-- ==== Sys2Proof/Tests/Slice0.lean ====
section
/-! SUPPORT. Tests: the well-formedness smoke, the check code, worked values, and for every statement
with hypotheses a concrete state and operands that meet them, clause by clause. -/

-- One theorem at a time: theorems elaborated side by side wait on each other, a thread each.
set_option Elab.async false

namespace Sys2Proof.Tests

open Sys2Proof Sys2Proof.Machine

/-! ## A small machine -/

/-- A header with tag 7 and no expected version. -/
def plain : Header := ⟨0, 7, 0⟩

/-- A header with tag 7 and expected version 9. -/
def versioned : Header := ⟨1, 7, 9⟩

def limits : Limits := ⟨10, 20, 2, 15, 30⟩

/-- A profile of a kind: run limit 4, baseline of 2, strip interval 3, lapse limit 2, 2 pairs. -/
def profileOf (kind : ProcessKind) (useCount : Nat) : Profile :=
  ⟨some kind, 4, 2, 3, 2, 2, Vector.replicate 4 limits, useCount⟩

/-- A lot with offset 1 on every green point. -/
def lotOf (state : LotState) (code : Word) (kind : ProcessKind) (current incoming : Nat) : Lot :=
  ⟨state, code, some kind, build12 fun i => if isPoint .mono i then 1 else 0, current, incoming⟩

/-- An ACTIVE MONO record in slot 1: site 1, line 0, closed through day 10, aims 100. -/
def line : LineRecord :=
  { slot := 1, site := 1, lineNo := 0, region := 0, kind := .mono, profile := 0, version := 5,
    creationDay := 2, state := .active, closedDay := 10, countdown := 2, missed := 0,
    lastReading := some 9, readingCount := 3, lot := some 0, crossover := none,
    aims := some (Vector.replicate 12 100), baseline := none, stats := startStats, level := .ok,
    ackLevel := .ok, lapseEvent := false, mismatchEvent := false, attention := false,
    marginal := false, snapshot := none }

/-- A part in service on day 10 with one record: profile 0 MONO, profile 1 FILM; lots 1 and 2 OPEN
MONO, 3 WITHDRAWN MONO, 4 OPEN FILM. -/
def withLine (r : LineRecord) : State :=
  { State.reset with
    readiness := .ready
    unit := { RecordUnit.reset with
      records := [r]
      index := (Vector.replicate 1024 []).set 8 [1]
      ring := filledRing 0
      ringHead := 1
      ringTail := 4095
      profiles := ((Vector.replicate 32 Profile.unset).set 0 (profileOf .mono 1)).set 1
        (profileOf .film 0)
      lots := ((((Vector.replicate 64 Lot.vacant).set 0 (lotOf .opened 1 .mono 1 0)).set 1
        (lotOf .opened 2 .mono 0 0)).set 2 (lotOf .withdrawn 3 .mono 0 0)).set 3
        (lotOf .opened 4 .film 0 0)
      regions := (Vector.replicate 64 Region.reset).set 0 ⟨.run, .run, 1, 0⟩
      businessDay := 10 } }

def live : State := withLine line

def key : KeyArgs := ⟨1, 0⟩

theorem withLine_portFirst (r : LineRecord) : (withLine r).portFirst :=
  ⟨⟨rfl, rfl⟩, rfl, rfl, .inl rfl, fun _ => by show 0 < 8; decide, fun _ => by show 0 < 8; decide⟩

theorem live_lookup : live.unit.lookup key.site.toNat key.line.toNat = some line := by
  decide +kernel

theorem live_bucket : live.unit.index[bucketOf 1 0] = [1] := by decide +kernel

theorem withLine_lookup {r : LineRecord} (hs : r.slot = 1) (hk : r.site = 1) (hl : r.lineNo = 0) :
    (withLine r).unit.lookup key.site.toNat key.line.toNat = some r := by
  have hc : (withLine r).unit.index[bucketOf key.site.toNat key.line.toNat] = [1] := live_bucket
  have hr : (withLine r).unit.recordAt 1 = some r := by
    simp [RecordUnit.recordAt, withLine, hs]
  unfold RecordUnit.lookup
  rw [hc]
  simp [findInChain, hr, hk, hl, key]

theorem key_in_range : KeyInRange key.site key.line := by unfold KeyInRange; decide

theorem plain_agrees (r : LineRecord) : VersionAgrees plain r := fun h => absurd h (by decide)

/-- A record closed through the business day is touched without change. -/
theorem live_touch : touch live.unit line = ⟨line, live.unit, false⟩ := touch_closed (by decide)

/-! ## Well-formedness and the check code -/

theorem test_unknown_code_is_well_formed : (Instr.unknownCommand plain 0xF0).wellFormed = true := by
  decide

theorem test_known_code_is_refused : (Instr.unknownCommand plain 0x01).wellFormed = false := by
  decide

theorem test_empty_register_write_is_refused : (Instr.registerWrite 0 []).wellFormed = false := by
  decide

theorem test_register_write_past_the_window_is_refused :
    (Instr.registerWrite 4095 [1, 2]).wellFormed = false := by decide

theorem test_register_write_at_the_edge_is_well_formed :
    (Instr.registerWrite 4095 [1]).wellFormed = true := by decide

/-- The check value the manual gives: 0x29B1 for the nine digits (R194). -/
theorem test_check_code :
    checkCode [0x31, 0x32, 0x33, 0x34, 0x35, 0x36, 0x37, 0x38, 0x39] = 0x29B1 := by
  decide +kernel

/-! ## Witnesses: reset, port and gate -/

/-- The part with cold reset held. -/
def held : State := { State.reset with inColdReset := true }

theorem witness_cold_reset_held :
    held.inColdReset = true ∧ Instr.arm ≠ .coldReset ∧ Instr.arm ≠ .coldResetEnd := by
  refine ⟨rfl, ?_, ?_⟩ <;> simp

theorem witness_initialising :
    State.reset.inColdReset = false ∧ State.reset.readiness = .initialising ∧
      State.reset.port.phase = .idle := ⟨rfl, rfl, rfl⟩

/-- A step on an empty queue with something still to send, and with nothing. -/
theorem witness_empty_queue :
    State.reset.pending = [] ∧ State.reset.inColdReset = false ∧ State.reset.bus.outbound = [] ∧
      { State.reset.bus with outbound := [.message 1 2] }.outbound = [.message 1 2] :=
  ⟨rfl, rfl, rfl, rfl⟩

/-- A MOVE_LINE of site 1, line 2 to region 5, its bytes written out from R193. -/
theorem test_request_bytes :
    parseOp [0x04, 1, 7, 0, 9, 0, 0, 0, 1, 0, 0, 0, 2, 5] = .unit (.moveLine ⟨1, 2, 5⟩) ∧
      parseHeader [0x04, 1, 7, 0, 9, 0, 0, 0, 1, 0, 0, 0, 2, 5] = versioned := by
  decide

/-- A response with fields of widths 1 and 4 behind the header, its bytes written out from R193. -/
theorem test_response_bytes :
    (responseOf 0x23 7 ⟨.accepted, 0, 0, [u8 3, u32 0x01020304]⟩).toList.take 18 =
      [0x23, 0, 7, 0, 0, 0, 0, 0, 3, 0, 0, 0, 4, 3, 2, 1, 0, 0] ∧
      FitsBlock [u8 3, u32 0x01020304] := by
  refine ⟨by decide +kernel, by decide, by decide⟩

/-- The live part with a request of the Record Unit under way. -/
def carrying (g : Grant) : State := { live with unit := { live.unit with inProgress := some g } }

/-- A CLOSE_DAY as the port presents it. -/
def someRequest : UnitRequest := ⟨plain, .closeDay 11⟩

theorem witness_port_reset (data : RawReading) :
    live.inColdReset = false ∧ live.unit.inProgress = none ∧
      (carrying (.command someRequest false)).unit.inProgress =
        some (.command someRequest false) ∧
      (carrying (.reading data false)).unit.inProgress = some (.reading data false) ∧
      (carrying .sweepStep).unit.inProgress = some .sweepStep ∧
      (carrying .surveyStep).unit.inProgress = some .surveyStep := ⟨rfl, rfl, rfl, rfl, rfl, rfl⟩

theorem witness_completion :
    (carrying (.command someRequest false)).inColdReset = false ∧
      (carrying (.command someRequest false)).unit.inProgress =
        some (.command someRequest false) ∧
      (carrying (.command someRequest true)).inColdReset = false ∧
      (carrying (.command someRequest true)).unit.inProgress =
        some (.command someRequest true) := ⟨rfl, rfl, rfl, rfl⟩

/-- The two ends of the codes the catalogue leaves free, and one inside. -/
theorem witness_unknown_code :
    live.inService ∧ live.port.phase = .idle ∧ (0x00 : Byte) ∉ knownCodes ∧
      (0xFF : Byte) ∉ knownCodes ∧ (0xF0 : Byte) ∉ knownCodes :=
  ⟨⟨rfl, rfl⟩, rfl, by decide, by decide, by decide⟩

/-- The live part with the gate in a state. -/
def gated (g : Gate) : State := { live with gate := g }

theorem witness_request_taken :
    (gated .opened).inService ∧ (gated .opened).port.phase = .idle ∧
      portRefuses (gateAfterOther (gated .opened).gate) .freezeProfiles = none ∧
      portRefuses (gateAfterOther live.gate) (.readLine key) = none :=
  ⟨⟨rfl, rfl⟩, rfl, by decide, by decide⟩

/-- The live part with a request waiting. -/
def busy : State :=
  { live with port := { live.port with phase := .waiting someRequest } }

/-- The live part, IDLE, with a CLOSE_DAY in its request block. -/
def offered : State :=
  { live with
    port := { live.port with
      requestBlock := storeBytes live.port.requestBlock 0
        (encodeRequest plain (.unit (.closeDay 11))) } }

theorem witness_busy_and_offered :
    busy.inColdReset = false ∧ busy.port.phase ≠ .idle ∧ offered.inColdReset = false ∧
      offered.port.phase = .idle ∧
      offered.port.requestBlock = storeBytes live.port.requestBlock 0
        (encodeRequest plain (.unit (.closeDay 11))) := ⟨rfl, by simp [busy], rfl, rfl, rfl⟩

---

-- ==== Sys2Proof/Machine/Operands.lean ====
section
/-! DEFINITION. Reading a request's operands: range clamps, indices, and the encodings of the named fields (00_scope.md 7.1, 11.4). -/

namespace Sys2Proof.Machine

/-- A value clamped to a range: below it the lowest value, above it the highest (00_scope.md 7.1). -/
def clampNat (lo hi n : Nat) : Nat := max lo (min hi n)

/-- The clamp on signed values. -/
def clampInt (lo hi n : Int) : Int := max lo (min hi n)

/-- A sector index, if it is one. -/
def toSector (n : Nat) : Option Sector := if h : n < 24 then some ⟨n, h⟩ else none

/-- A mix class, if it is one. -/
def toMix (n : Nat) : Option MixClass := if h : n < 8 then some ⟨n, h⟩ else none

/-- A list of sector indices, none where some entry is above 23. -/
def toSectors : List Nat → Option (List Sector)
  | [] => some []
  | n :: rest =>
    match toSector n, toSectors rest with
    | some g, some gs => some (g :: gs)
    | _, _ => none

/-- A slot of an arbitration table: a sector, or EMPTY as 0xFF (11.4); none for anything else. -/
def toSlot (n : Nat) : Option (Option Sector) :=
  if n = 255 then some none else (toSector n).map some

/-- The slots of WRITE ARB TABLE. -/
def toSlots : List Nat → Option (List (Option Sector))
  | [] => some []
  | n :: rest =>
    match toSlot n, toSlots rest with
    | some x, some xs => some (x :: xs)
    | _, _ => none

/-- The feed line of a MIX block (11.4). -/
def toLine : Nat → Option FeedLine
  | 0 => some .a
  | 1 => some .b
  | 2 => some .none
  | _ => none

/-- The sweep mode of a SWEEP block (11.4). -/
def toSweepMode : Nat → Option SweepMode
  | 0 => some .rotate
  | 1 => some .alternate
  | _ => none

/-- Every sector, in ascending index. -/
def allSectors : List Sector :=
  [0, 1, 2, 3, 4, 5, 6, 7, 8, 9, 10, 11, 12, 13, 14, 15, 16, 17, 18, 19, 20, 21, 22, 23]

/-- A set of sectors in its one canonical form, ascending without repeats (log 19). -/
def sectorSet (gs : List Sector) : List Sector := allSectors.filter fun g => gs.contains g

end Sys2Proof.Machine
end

# [Directions for this task]
Using the data above, repeat exactly the lines that begin at the line with "one inside. -/" and end at the line with "def busy : State", both ends included.

# [Written reply]
/-- The two ends of the codes the catalogue leaves free, and one inside. -/
theorem witness_unknown_code :
    live.inService ∧ live.port.phase = .idle ∧ (0x00 : Byte) ∉ knownCodes ∧
      (0xFF : Byte) ∉ knownCodes ∧ (0xF0 : Byte) ∉ knownCodes :=
  ⟨⟨rfl, rfl⟩, rfl, by decide, by decide, by decide⟩

/-- The live part with the gate in a state. -/
def gated (g : Gate) : State := { live with gate := g }

theorem witness_request_taken :
    (gated .opened).inService ∧ (gated .opened).port.phase = .idle ∧
      portRefuses (gateAfterOther (gated .opened).gate) .freezeProfiles = none ∧
      portRefuses (gateAfterOther live.gate) (.readLine key) = none :=
  ⟨⟨rfl, rfl⟩, rfl, by decide, by decide⟩

/-- The live part with a request waiting. -/
def busy : State :=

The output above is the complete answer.